(Beginning of Data)

-- ==== Sys2Proof/Laws/Encoding.lean ====
section
/-! SUPPORT. The fields of an encoded word are the fields it was made from (30_encoding.md R73, R81, R83, R87). -/

namespace Sys2Proof

theorem extract_cast {n m : Nat} (h : n = m) (x : BitVec n) (s l : Nat) :
    (x.cast h).extractLsb' s l = x.extractLsb' s l := by subst h; rfl

@[simp] theorem dpFields_word (f : DpFields) : dpFields f.word = f := by
  simp (disch := decide) only [dpFields, DpFields.word, extract_cast, BitVec.extractLsb'_append_eq_of_add_le,
    BitVec.extractLsb'_append_eq_of_le, Nat.reduceSub, BitVec.extractLsb'_eq_self]

@[simp] theorem lsFields_word (f : LsFields) : lsFields f.word = f := by
  simp (disch := decide) only [lsFields, LsFields.word, extract_cast, BitVec.extractLsb'_append_eq_of_add_le,
    BitVec.extractLsb'_append_eq_of_le, Nat.reduceSub, BitVec.extractLsb'_eq_self]

@[simp] theorem xfer1Fields_word (f : Xfer1Fields) : xfer1Fields f.word = f := by
  simp (disch := decide) only [xfer1Fields, Xfer1Fields.word, extract_cast, BitVec.extractLsb'_append_eq_of_add_le,
    BitVec.extractLsb'_append_eq_of_le, Nat.reduceSub, BitVec.extractLsb'_eq_self]

@[simp] theorem xfer2Fields_word (f : Xfer2Fields) : xfer2Fields f.word = f := by
  simp (disch := decide) only [xfer2Fields, Xfer2Fields.word, extract_cast, BitVec.extractLsb'_append_eq_of_add_le,
    BitVec.extractLsb'_append_eq_of_le, Nat.reduceSub, BitVec.extractLsb'_eq_self]

/-! ### The bits that select a format (R70, R91) -/

@[simp] theorem DpFields.word_cond (f : DpFields) : f.word.extractLsb' 28 4 = f.cond := by
  simp (disch := decide) only [DpFields.word, extract_cast, BitVec.extractLsb'_append_eq_of_le,
    Nat.reduceSub, BitVec.extractLsb'_eq_self]

@[simp] theorem LsFields.word_cond (f : LsFields) : f.word.extractLsb' 28 4 = f.cond := by
  simp (disch := decide) only [LsFields.word, extract_cast, BitVec.extractLsb'_append_eq_of_le,
    Nat.reduceSub, BitVec.extractLsb'_eq_self]

@[simp] theorem Xfer1Fields.word_cond (f : Xfer1Fields) : f.word.extractLsb' 28 4 = f.cond := by
  simp (disch := decide) only [Xfer1Fields.word, extract_cast, BitVec.extractLsb'_append_eq_of_le,
    Nat.reduceSub, BitVec.extractLsb'_eq_self]

@[simp] theorem Xfer2Fields.word_cond (f : Xfer2Fields) : f.word.extractLsb' 28 4 = f.cond := by
  simp (disch := decide) only [Xfer2Fields.word, extract_cast, BitVec.extractLsb'_append_eq_of_le,
    Nat.reduceSub, BitVec.extractLsb'_eq_self]

@[simp] theorem DpFields.word_cp (f : DpFields) : f.word.extractLsb' 8 4 = f.cp := by
  simp (disch := decide) only [DpFields.word, extract_cast, BitVec.extractLsb'_append_eq_of_add_le,
    BitVec.extractLsb'_append_eq_of_le, Nat.reduceSub, BitVec.extractLsb'_eq_self]

@[simp] theorem LsFields.word_cp (f : LsFields) : f.word.extractLsb' 8 4 = f.cp := by
  simp (disch := decide) only [LsFields.word, extract_cast, BitVec.extractLsb'_append_eq_of_add_le,
    BitVec.extractLsb'_append_eq_of_le, Nat.reduceSub, BitVec.extractLsb'_eq_self]

@[simp] theorem Xfer1Fields.word_cp (f : Xfer1Fields) : f.word.extractLsb' 8 4 = f.cp := by
  simp (disch := decide) only [Xfer1Fields.word, extract_cast, BitVec.extractLsb'_append_eq_of_add_le,
    BitVec.extractLsb'_append_eq_of_le, Nat.reduceSub, BitVec.extractLsb'_eq_self]

@[simp] theorem Xfer2Fields.word_cp (f : Xfer2Fields) : f.word.extractLsb' 8 4 = f.cp := by
  simp (disch := decide) only [Xfer2Fields.word, extract_cast, BitVec.extractLsb'_append_eq_of_add_le,
    BitVec.extractLsb'_append_eq_of_le, Nat.reduceSub, BitVec.extractLsb'_eq_self]

/-! ### Conditions and register numbers -/

@[simp] theorem condOf_bits (c : Cond) : condOf c.bits = some c := by cases c <;> rfl

@[simp] theorem sregOf_field_extra (r : SReg) : sregOf (sregField r) (sregExtra r) = r := by
  revert r; decide

@[simp] theorem regOf_field (r : Fin 16) : regOf (regField r) = r := by revert r; decide

theorem sregField_sregOf (field : BitVec 4) (extra : BitVec 1) : sregField (sregOf field extra) = field := by
  revert field extra; decide

theorem sregExtra_sregOf (field : BitVec 4) (extra : BitVec 1) : sregExtra (sregOf field extra) = extra := by
  revert field extra; decide

theorem regField_regOf (field : BitVec 4) : regField (regOf field) = field := by revert field; decide

/-! ### Decoding a word of a format -/

theorem not_data_bits {w : Word} (h : w.extractLsb' 25 3 = 0b110) : w.extractLsb' 24 4 ≠ 0b1110 := by
  intro h'
  have a := congrArg (fun b => b.getLsbD 0) h
  have b := congrArg (fun b => b.getLsbD 1) h'
  simp only [BitVec.getLsbD_extractLsb'] at a b
  exact absurd (a.symm.trans b) (by decide)

/-- A word of the `DP` format is decoded by its fields. -/
theorem decode_dpWord {f : DpFields} {c : Cond} (hc : f.cond = c.bits) (hp : f.cp = 10 ∨ f.cp = 11) :
    decode f.word = decodeDp c f := by
  have h1 : f.word.extractLsb' 24 4 = 0b1110 := by
    simp (disch := decide) only [DpFields.word, extract_cast, BitVec.extractLsb'_append_eq_of_add_le,
      BitVec.extractLsb'_append_eq_of_le, Nat.reduceSub, BitVec.extractLsb'_eq_self]; rfl
  have h2 : f.word.extractLsb' 4 1 = 0 := by
    simp (disch := decide) only [DpFields.word, extract_cast, BitVec.extractLsb'_append_eq_of_add_le,
      BitVec.extractLsb'_append_eq_of_le, Nat.reduceSub, BitVec.extractLsb'_eq_self]; rfl
  simp only [decode, DpFields.word_cond, DpFields.word_cp, hc, condOf_bits, if_pos hp, h1, h2, dpFields_word, if_true]

/-- A word of the `XFER1` format is decoded by its fields. -/
theorem decode_xfer1Word {f : Xfer1Fields} {c : Cond} (hc : f.cond = c.bits) (hp : f.cp = 10 ∨ f.cp = 11) :
    decode f.word = decodeXfer1 c f := by
  have h1 : f.word.extractLsb' 24 4 = 0b1110 := by
    simp (disch := decide) only [Xfer1Fields.word, extract_cast, BitVec.extractLsb'_append_eq_of_add_le,
      BitVec.extractLsb'_append_eq_of_le, Nat.reduceSub, BitVec.extractLsb'_eq_self]; rfl
  have h2 : f.word.extractLsb' 4 1 = 1 := by
    simp (disch := decide) only [Xfer1Fields.word, extract_cast, BitVec.extractLsb'_append_eq_of_add_le,
      BitVec.extractLsb'_append_eq_of_le, Nat.reduceSub, BitVec.extractLsb'_eq_self]; rfl
  simp only [decode, Xfer1Fields.word_cond, Xfer1Fields.word_cp, hc, condOf_bits, if_pos hp, h1, h2, xfer1Fields_word,
    if_true, show ¬((1 : BitVec 1) = 0) by decide, if_false]

/-- A word of the `LS` format is decoded by its bits `P:U:W`. -/
theorem decode_lsWord {f : LsFields} {c : Cond} (hc : f.cond = c.bits) (hp : f.cp = 10 ∨ f.cp = 11) :
    decode f.word = decodeLs c f.word := by
  have h1 : f.word.extractLsb' 25 3 = 0b110 := by
    simp (disch := decide) only [LsFields.word, extract_cast, BitVec.extractLsb'_append_eq_of_add_le,
      BitVec.extractLsb'_append_eq_of_le, Nat.reduceSub, BitVec.extractLsb'_eq_self]; rfl
  simp only [decode, LsFields.word_cond, LsFields.word_cp, hc, condOf_bits, if_pos hp, h1, not_data_bits h1, if_true,
    if_false]

/-- A word of the `XFER2` format is decoded by its fields. -/
theorem decode_xfer2Word {f : Xfer2Fields} {c : Cond} (hc : f.cond = c.bits) (hp : f.cp = 10 ∨ f.cp = 11) :
    decode f.word = decodeXfer2 c f := by
  have h1 : f.word.extractLsb' 25 3 = 0b110 := by
    simp (disch := decide) only [Xfer2Fields.word, extract_cast, BitVec.extractLsb'_append_eq_of_add_le,
      BitVec.extractLsb'_append_eq_of_le, Nat.reduceSub]; rfl
  have hP : f.word.extractLsb' 24 1 = 0 := by
    simp (disch := decide) only [Xfer2Fields.word, extract_cast, BitVec.extractLsb'_append_eq_of_add_le,
      BitVec.extractLsb'_append_eq_of_le, Nat.reduceSub]; rfl
  have hU : f.word.extractLsb' 23 1 = 0 := by
    simp (disch := decide) only [Xfer2Fields.word, extract_cast, BitVec.extractLsb'_append_eq_of_add_le,
      BitVec.extractLsb'_append_eq_of_le, Nat.reduceSub]; rfl
  have hD : f.word.extractLsb' 22 1 = 1 := by
    simp (disch := decide) only [Xfer2Fields.word, extract_cast, BitVec.extractLsb'_append_eq_of_add_le,
      BitVec.extractLsb'_append_eq_of_le, Nat.reduceSub]; rfl
  have hW : f.word.extractLsb' 21 1 = 0 := by
    simp (disch := decide) only [Xfer2Fields.word, extract_cast, BitVec.extractLsb'_append_eq_of_add_le,
      BitVec.extractLsb'_append_eq_of_le, Nat.reduceSub]; rfl
  have h6 : f.word.extractLsb' 6 2 = 0 := by
    simp (disch := decide) only [Xfer2Fields.word, extract_cast, BitVec.extractLsb'_append_eq_of_add_le,
      BitVec.extractLsb'_append_eq_of_le, Nat.reduceSub, BitVec.extractLsb'_eq_self]; rfl
  have h4 : f.word.extractLsb' 4 1 = 1 := by
    simp (disch := decide) only [Xfer2Fields.word, extract_cast, BitVec.extractLsb'_append_eq_of_add_le,
      BitVec.extractLsb'_append_eq_of_le, Nat.reduceSub, BitVec.extractLsb'_eq_self]; rfl
  have hpuw : (lsFields f.word).puw = 0 := by simp [LsFields.puw, lsFields, hP, hU, hW]
  have htwo : twoRegPattern f.word = true := by simp [twoRegPattern, hD, h6, h4]
  simp only [decode, Xfer2Fields.word_cond, Xfer2Fields.word_cp, hc, condOf_bits, if_pos hp, h1, not_data_bits h1, if_true,
    if_false, decodeLs, hpuw, htwo, xfer2Fields_word]
  rfl

/-! The same for the fields written out, so that `simp` finds the condition. -/

theorem decode_dp {c : Cond} {p D q r : BitVec 1} {Fn Fd cp : BitVec 4} {N s M : BitVec 1} {Fm : BitVec 4}
    (hp : cp = 10 ∨ cp = 11) :
    decode (DpFields.word ⟨c.bits, p, D, q, r, Fn, Fd, cp, N, s, M, Fm⟩)
      = decodeDp c ⟨c.bits, p, D, q, r, Fn, Fd, cp, N, s, M, Fm⟩ :=
  decode_dpWord rfl hp

theorem decode_ls {c : Cond} {P U D W L : BitVec 1} {Rn Fd cp : BitVec 4} {offset : BitVec 8} (hp : cp = 10 ∨ cp = 11) :
    decode (LsFields.word ⟨c.bits, P, U, D, W, L, Rn, Fd, cp, offset⟩)
      = decodeLs c (LsFields.word ⟨c.bits, P, U, D, W, L, Rn, Fd, cp, offset⟩) :=
  decode_lsWord rfl hp

theorem decode_xfer1 {c : Cond} {opcode : BitVec 3} {L : BitVec 1} {Fn Rd cp : BitVec 4} {N : BitVec 1} {hi : BitVec 2}
    {lo : BitVec 4} (hp : cp = 10 ∨ cp = 11) :
    decode (Xfer1Fields.word ⟨c.bits, opcode, L, Fn, Rd, cp, N, hi, lo⟩)
      = decodeXfer1 c ⟨c.bits, opcode, L, Fn, Rd, cp, N, hi, lo⟩ :=
  decode_xfer1Word rfl hp

theorem decode_xfer2 {c : Cond} {L : BitVec 1} {Rn Rd cp : BitVec 4} {M : BitVec 1} {Fm : BitVec 4} (hp : cp = 10 ∨ cp = 11) :
    decode (Xfer2Fields.word ⟨c.bits, L, Rn, Rd, cp, M, Fm⟩) = decodeXfer2 c ⟨c.bits, L, Rn, Rd, cp, M, Fm⟩ :=
  decode_xfer2Word rfl hp

end Sys2Proof
end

(End of Data)

→ **Your objective**
What is wanted is every line from the first line of the entries through the line that contains "xfer1Fields f.word = f := by", given again exactly.

→ **Written answer**
-- ==== Sys2Proof/Laws/Encoding.lean ====
section
/-! SUPPORT. The fields of an encoded word are the fields it was made from (30_encoding.md R73, R81, R83, R87). -/

namespace Sys2Proof

theorem extract_cast {n m : Nat} (h : n = m) (x : BitVec n) (s l : Nat) :
    (x.cast h).extractLsb' s l = x.extractLsb' s l := by subst h; rfl

@[simp] theorem dpFields_word (f : DpFields) : dpFields f.word = f := by
  simp (disch := decide) only [dpFields, DpFields.word, extract_cast, BitVec.extractLsb'_append_eq_of_add_le,
    BitVec.extractLsb'_append_eq_of_le, Nat.reduceSub, BitVec.extractLsb'_eq_self]

@[simp] theorem lsFields_word (f : LsFields) : lsFields f.word = f := by
  simp (disch := decide) only [lsFields, LsFields.word, extract_cast, BitVec.extractLsb'_append_eq_of_add_le,
    BitVec.extractLsb'_append_eq_of_le, Nat.reduceSub, BitVec.extractLsb'_eq_self]

@[simp] theorem xfer1Fields_word (f : Xfer1Fields) : xfer1Fields f.word = f := by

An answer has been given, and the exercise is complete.